• _EXERCISE DIRECTIONS_
Write out again only the lines that run from the start of the entries to the line containing "w 0 (2 ^ 30", both included.

• _SOURCE DATA_
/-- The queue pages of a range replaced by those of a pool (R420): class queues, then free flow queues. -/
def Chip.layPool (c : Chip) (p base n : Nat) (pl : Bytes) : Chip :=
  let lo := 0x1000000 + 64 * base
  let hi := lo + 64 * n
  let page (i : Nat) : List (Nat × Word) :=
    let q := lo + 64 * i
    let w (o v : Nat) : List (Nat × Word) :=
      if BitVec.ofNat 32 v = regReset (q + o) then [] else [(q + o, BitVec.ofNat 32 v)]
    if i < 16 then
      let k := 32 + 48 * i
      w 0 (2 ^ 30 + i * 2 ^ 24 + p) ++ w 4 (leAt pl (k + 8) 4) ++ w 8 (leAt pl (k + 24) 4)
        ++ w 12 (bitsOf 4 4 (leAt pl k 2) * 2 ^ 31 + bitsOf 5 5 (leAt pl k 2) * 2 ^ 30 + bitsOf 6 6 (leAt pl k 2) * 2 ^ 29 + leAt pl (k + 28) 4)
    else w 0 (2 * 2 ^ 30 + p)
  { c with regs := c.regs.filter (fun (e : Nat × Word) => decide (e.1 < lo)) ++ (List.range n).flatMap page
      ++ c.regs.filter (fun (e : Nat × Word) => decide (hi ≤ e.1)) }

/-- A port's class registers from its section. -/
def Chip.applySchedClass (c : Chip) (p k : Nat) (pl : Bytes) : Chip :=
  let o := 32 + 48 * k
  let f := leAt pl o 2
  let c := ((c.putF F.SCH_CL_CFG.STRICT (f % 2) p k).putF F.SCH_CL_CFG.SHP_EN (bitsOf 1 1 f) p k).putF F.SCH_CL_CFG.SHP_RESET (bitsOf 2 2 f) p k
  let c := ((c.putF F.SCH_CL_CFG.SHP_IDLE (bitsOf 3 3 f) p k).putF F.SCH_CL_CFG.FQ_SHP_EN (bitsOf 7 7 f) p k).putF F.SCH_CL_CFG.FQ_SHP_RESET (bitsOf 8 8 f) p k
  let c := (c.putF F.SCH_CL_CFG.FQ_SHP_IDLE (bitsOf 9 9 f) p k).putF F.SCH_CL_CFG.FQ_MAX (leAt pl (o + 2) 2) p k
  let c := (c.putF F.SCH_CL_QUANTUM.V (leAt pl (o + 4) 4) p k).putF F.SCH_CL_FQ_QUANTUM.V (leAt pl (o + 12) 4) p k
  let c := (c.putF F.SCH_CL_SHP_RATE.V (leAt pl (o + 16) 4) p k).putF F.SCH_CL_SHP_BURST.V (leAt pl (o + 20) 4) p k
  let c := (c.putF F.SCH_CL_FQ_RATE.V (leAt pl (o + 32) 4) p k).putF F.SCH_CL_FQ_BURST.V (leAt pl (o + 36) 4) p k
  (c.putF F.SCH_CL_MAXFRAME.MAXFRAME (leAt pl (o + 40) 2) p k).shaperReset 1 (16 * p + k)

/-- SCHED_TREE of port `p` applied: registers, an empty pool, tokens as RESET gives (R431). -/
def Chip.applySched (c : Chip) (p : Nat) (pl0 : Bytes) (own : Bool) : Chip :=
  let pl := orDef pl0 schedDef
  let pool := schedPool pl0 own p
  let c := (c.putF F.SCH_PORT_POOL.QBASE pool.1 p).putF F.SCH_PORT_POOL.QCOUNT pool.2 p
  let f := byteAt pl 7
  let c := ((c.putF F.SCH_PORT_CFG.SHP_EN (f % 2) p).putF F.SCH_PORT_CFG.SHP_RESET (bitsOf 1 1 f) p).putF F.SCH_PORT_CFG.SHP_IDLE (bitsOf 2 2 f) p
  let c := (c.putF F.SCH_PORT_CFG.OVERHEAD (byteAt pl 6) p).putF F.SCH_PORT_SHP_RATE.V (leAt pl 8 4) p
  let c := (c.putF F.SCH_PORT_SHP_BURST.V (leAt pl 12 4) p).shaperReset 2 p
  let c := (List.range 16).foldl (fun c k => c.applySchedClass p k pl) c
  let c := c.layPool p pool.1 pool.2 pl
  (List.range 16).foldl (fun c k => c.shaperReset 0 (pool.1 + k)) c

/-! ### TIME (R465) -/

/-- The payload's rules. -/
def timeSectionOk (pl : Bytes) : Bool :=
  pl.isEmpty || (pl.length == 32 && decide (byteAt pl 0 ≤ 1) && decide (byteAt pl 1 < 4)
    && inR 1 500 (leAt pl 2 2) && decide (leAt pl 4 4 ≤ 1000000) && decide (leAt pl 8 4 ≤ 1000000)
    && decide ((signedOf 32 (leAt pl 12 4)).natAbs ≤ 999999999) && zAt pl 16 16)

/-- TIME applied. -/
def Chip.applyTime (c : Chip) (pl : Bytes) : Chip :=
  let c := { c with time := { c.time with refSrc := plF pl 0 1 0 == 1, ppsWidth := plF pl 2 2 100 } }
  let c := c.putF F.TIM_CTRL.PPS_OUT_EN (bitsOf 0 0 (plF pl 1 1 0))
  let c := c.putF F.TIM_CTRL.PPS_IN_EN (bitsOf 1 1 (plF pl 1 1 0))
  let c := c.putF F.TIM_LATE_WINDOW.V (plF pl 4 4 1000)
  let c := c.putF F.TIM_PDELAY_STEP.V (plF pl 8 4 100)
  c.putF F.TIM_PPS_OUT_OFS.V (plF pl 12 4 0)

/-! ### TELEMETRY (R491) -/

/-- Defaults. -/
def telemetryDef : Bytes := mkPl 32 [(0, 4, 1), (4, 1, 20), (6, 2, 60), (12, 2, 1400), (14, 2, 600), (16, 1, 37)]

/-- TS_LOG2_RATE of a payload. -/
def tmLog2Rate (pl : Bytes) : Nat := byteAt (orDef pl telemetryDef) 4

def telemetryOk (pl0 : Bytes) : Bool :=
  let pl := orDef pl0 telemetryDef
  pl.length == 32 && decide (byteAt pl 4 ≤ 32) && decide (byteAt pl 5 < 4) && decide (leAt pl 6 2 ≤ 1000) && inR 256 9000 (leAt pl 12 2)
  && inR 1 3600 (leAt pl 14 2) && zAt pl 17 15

• _RESPONSE AREA_
/-- The queue pages of a range replaced by those of a pool (R420): class queues, then free flow queues. -/
def Chip.layPool (c : Chip) (p base n : Nat) (pl : Bytes) : Chip :=
  let lo := 0x1000000 + 64 * base
  let hi := lo + 64 * n
  let page (i : Nat) : List (Nat × Word) :=
    let q := lo + 64 * i
    let w (o v : Nat) : List (Nat × Word) :=
      if BitVec.ofNat 32 v = regReset (q + o) then [] else [(q + o, BitVec.ofNat 32 v)]
    if i < 16 then
      let k := 32 + 48 * i
      w 0 (2 ^ 30 + i * 2 ^ 24 + p) ++ w 4 (leAt pl (k + 8) 4) ++ w 8 (leAt pl (k + 24) 4)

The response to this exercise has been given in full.